PROBLEM DESCRIPTION
Go through the entries below and copy every line that holds the word "hostMem".

INPUT DATA
• • • • •
/-- The parts of the state each command may change: a command changes no part that its entry leaves out. -/
def Instr.touches : Instr → List Part
  | .nop _ _ | .identify _ | .pairStatus _ | .reqStatus _ | .budgetRead _ | .memTransfer _ | .linkStatus _ | .debugEnter _
    | .mbxEvtConsWrite _ _ | .serviceNoticeTimeout _ =>
      [.keeper, .fnp, .outbox]
  | .healthRead _ | .accountRead _ | .memTransferDone _ _ _ _ | .sizeTableRead _ | .daymarkRead _ =>
      [.mem, .hostMem, .keeper, .fnp, .outbox]
  | .pairLoad _ _ | .refresh _ _ | .pairUnloadDone =>
      [.keeper, .pair, .fnp, .outbox]
  | .pairLoadDone _ =>
      [.mem, .keeper, .pair, .fnp, .outbox]
  | .pairUnload _ =>
      [.arr, .tgt, .eng, .keeper, .pair, .prog, .serve, .tier, .sched, .fnp, .outbox]
  | .progSubmit _ _ =>
      [.arr, .tgt, .eng, .keeper, .prog, .serve, .tier, .arb, .sched, .fnp, .outbox]
  | .progRetire _ =>
      [.arr, .tgt, .eng, .keeper, .prog, .serve, .tier, .sched, .fnp, .outbox]
  | .progRestart _ =>
      [.keeper, .prog, .fnp, .outbox]
  | .runStart _ _ =>
      [.hostMem, .tgt, .eng, .keeper, .prog, .run, .lead, .serve, .fnp, .outbox]
  | .runStop _ | .lscaleFloor =>
      [.keeper, .run, .fnp, .outbox]
  | .snapRequest _ | .snapshotComplete _ | .hostRingPoll _ _ =>
      [.hostMem, .keeper, .run, .fnp, .outbox]
  | .join _ =>
      [.mem, .keeper, .serve, .fnp, .outbox]
  | .cancel _ | .pause _ | .batchClose _ | .custBind _ | .budgetRefill _ =>
      [.keeper, .serve, .fnp, .outbox]
  | .regionAlloc _ | .regionFree _ | .carrierEvacuate _ | .cxlmemWindow _ =>
      [.keeper, .tier, .fnp, .outbox]
  | .extentSwitch _ _ =>
      [.keeper, .tier]
  | .carrierReleased _ | .carrierFitted _ _ =>
      [.keeper, .tier, .arb, .fnp, .link, .health, .outbox]
  | .sizeTableSet _ =>
      [.keeper, .fnp, .link, .outbox]
  | .sizeTableInForce _ _ | .bridgeFlitCrcFail _ _ _ =>
      [.keeper, .run, .fnp, .link, .health, .outbox]
  | .linkTrain _ _ | .linkTrainRetry _ _ | .laneSpared _ _ | .moveTimeout _ | .laserLow _ _ | .laserFailover _
    | .laserSourceFitted _ =>
      [.keeper, .fnp, .link, .health, .outbox]
  | .fogRead _ =>
      [.mem, .hostMem, .keeper, .fnp, .link, .outbox]
  | .fwLoad _ _ | .fwLoadDone _ =>
      [.keeper, .fnp, .sec, .outbox]
  | .fwActivate _ _ | .pwrHotreset _ _ _ | .hubOvertemp | .hostReset _ _ =>
      [.mem, .arr, .tgt, .eng, .keeper, .pair, .prog, .run, .lead, .serve, .tier, .arb, .sched, .fnp, .link, .pwr, .sec, .health, .outbox]
  | .servicePrepareLaser _ | .servicePreparePhase _ | .servicePrepareFibre _ _ =>
      [.keeper, .fnp, .link, .pwr, .outbox]
  | .debugExit _ =>
      [.arr, .tgt, .eng, .keeper, .arb, .fnp, .outbox]
  | .accRead _ =>
      [.mem, .hostMem, .keeper, .fnp, .outbox, .fresh]
  | .accWrite _ | .drnCustCommit _ _ _ =>
      [.arr, .keeper, .fnp, .outbox]
  | .keeperHeartbeat | .keeperMemError | .activateFailed =>
      [.keeper]
  | .kprSwatchRead _ =>
      [.keeper, .outbox]
  | .drnCntClr _ _ _ | .galleryGate _ _ =>
      [.arr]
  | .tgtCommit _ _ _ =>
      [.tgt, .keeper, .fnp, .outbox]
  | .tcfgApply _ | .tgtCntClr _ _ =>
      [.tgt]
  | .vxeCntClr _ _ _ =>
      [.eng]
  | .vxeKeyCommit _ _ _ _ =>
      [.eng, .keeper, .fnp, .outbox]
  | .arbCommit _ _ _ | .arbFreeze _ _ _ | .arbRound _ _ _ _ | .arbBreakPoint _ _ _ =>
      [.keeper, .arb, .fnp, .outbox]
  | .kprSchedCommit _ _ =>
      [.sched]
  | .registerWrite _ _ _ _ _ =>
      [.arr, .tgt, .eng, .keeper, .arb, .sched, .fnp, .pwr, .outbox]
  | .product _ _ _ _ _ =>
      [.arr, .tgt, .eng, .keeper, .prog, .run, .tier, .sched, .fnp, .outbox, .fresh]
  | .leaseWaitRelease _ _ _ =>
      [.mem, .arr, .tgt, .eng, .keeper, .prog, .run, .tier, .fnp, .outbox, .fresh]
  | .tileReplay _ _ _ _ _ =>
      [.mem, .arr, .eng, .keeper, .prog, .run, .tier, .fnp, .link, .health, .outbox, .fresh]
  | .arrayRetire _ _ =>
      [.arr, .keeper, .run, .fnp, .link, .health, .outbox]
  | .drain _ _ _ _ _ _ | .chain _ _ _ _ _ | .rms _ _ _ _ | .layer _ _ _ _ | .rmsBwd _ _ _ _ | .layerBwd _ _ _ _
    | .smaxStat _ _ _ _ | .smax _ _ _ _ | .smaxBwd _ _ _ _ | .dot _ _ _ _ | .merge _ _ _ _ =>
      [.mem, .arr, .tgt, .eng, .keeper, .prog, .run, .tier, .sched, .fnp, .outbox, .fresh]
  | .teacherTile _ _ | .studentGradTile _ _ | .studentNormTile _ _ | .saveDrain _ _ _ _ =>
      [.mem, .arr, .tgt, .eng, .keeper, .prog, .run, .sched, .fnp, .outbox]
  | .recordForward _ _ _ _ _ =>
      [.mem, .tgt, .outbox]
  | .sampleTile _ _ =>
      [.mem, .arr, .tgt, .eng, .keeper, .prog, .run, .serve, .sched, .fnp, .link, .health, .outbox]
  | .setlen _ _ _ _ _ =>
      [.arr, .tgt, .eng, .keeper, .prog, .run, .sched, .fnp, .outbox]
  | .update _ _ _ _ =>
      [.mem, .arr, .tgt, .eng, .keeper, .prog, .run, .sched, .fnp, .outbox, .fresh]
  | .saveSpad _ _ _ _ | .turnStore _ _ _ _ | .expand _ _ _ _ =>
      [.mem, .arr, .tgt, .eng, .keeper, .prog, .run, .tier, .sched, .fnp, .outbox]
  | .copy _ _ _ _ _ | .fill _ _ _ _ =>
      [.mem, .arr, .tgt, .eng, .keeper, .prog, .run, .tier, .sched, .fnp, .link, .outbox]
  | .collectiveStep _ _ =>
      [.mem, .arr, .tgt, .eng, .keeper, .prog, .run, .serve, .sched, .fnp, .link, .outbox]
  | .reshardComplete _ _ _ =>
      [.keeper, .prog, .run, .serve, .tier]
  | .contributionArrival _ _ _ _ _ =>
      [.mem, .run, .lead, .outbox]
  | .lateLimitExpiry _ =>
      [.mem, .run]
  | .overflowReport _ _ _ _ _ _ | .prepassRx _ | .readyRx _ _ _ _ _ =>
      [.keeper, .run, .lead, .outbox]
  | .goRx _ _ _ _ =>
      [.mem, .tgt, .keeper, .prog, .run, .fnp, .outbox]
  | .skipRx _ _ _ | .commitMarkRx _ _ _ =>
      [.mem, .hostMem, .arr, .tgt, .eng, .keeper, .pair, .prog, .run, .lead, .serve, .tier, .sched, .fnp, .link, .health, .outbox]
  | .abortRx _ _ =>
      [.mem, .eng, .keeper, .prog, .run, .serve, .fnp, .link, .health, .outbox]
  | .commitWaitExpiry _ =>
      [.mem, .arr, .tgt, .eng, .keeper, .prog, .run, .lead, .serve, .fnp, .link, .health, .outbox]
  | .commitPulse _ _ =>
      [.run, .pwr, .outbox]
  | .servingStepBoundary _ _ _ _ _ =>
      [.mem, .hostMem, .arr, .tgt, .eng, .keeper, .prog, .run, .serve, .tier, .sched, .fnp, .link, .health, .outbox, .fresh]
  | .requestDeadlineExpiry _ =>
      [.serve]
  | .noPages _ =>
      [.keeper, .serve]
  | .reread _ _ _ _ =>
      [.arr, .tgt, .eng, .keeper, .prog, .run, .tier, .fnp, .health, .outbox]
  | .persistentFailureRecovery _ _ _ =>
      [.mem, .keeper, .prog, .run, .serve, .tier, .fnp, .link, .health, .outbox, .fresh]
  | .transientRetire _ | .carrierLost _ =>
      [.keeper, .tier, .fnp, .link, .health, .outbox]
  | .linkPacketRx _ _ | .nakRx _ _ | .ackRx _ _ | .fogHoldExpiry _ _ | .serviceNoticeRx _ =>
      [.link, .outbox]
  | .idleTimer _ =>
      [.outbox]
  | .peerSilent _ =>
      [.keeper, .lead, .fnp, .link, .health, .outbox]
  | .fogReport _ _ _ _ =>
      [.keeper, .lead, .link, .outbox]
  | .fogWindowExpiry _ _ =>
      [.lead, .link, .outbox]
  | .inputFault _ _ _ | .inputRestored _ _ | .shortRetry _ _ | .inputSenseOpen _ | .phaseFitted _ _ | .powerCap _ _
    | .thermalHoldRelease _ _ | .tokenFallback | .strapSample _ | .beaconPinFault _ _ =>
      [.keeper, .fnp, .link, .pwr, .health, .outbox]
  | .powerLoss =>
      [.mem, .arr, .tgt, .eng, .keeper, .pair, .prog, .run, .lead, .serve, .tier, .arb, .sched, .fnp, .link, .pwr, .sec]
  | .phaseFailed _ _ =>
      [.arr, .keeper, .run, .fnp, .link, .pwr, .health, .outbox]
  | .voltageStep _ | .thermalHold _ _ | .startToken | .fallbackDelayExpiry | .junctionTemperatureChange _ _ _ =>
      [.pwr]
  | .thermalSpread _ =>
      [.keeper, .run, .fnp, .link, .pwr, .health, .outbox]
  | .modulePowerOn _ _ | .mailboxesOpen =>
      [.keeper, .fnp, .link, .pwr, .sec, .health, .outbox]
  | .moduleResetRelease =>
      [.mem, .arr, .tgt, .eng, .serve, .arb, .link, .pwr]
  | .galleryWake _ _ _ _ | .preempt _ _ _ =>
      [.arr, .fnp]
  | .builtInTest _ =>
      [.arr, .keeper, .fnp, .link, .pwr, .health, .outbox]
  | .tileReset _ =>
      [.mem, .arr, .tgt, .eng, .serve]
  | .functionLevelReset _ | .vfEnableClear =>
      [.arr, .tgt, .eng, .keeper, .prog, .run, .arb, .fnp]
  | .flrKeeperClear _ =>
      [.arr, .tgt, .eng, .keeper, .prog, .serve, .tier, .sched, .fnp]
  | .functionPowerState _ _ | .msixVectorUnmask _ _ =>
      [.fnp, .outbox]
  | .keeperRestart =>
      [.keeper, .sec]
  | .keeperRestartComplete _ _ =>
      [.mem, .hostMem, .arr, .tgt, .eng, .keeper, .pair, .prog, .run, .lead, .serve, .tier, .arb, .sched, .fnp, .link, .pwr, .sec, .health, .outbox, .fresh]
  | .turnEnd _ _ _ _ _ =>
      [.arr, .eng, .sched, .fnp]
  | .energyTick _ _ _ _ =>
      [.fnp]
  | .cxlmemAccess _ _ _ =>
      [.mem, .outbox, .fresh]
  | .getVersion _ | .getCapabilities _ | .negotiateAlgorithms _ | .getDigests _ | .getCertificate _ _ _ _ | .finish _
    | .endSession _ | .heartbeat _ | .keyUpdate _ | .spdmUnsupportedRequest _ | .ideKm _ _ _ =>
      [.sec, .outbox]
  | .challenge _ _ | .getMeasurements _ | .keyExchange _ =>
      [.sec, .outbox, .fresh]
  | .ideFault _ _ _ =>
      [.keeper, .pair, .fnp, .link, .sec, .health, .outbox]
  | .refreshDone _ _ =>
      [.mem, .tgt, .keeper, .pair, .fnp, .outbox]
  | .stepReportRx _ _ _ =>
      [.hostMem, .keeper, .run, .lead, .fnp, .outbox]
• • • • •
RESULT OF THIS TASK
      [.mem, .hostMem, .keeper, .fnp, .outbox]
      [.hostMem, .tgt, .eng, .keeper, .prog, .run, .lead, .serve, .fnp, .outbox]
      [.hostMem, .keeper, .run, .fnp, .outbox]
      [.mem, .hostMem, .keeper, .fnp, .link, .outbox]
      [.mem, .hostMem, .keeper, .fnp, .outbox, .fresh]
      [.mem, .hostMem, .arr, .tgt, .eng, .keeper, .pair, .prog, .run, .lead, .serve, .tier, .sched, .fnp, .link, .health, .outbox]
      [.mem, .hostMem, .arr, .tgt, .eng, .keeper, .prog, .run, .serve, .tier, .sched, .fnp, .link, .health, .outbox, .fresh]
      [.mem, .hostMem, .arr, .tgt, .eng, .keeper, .pair, .prog, .run, .lead, .serve, .tier, .arb, .sched, .fnp, .link, .pwr, .sec, .health, .outbox, .fresh]
      [.hostMem, .keeper, .run, .lead, .fnp, .outbox]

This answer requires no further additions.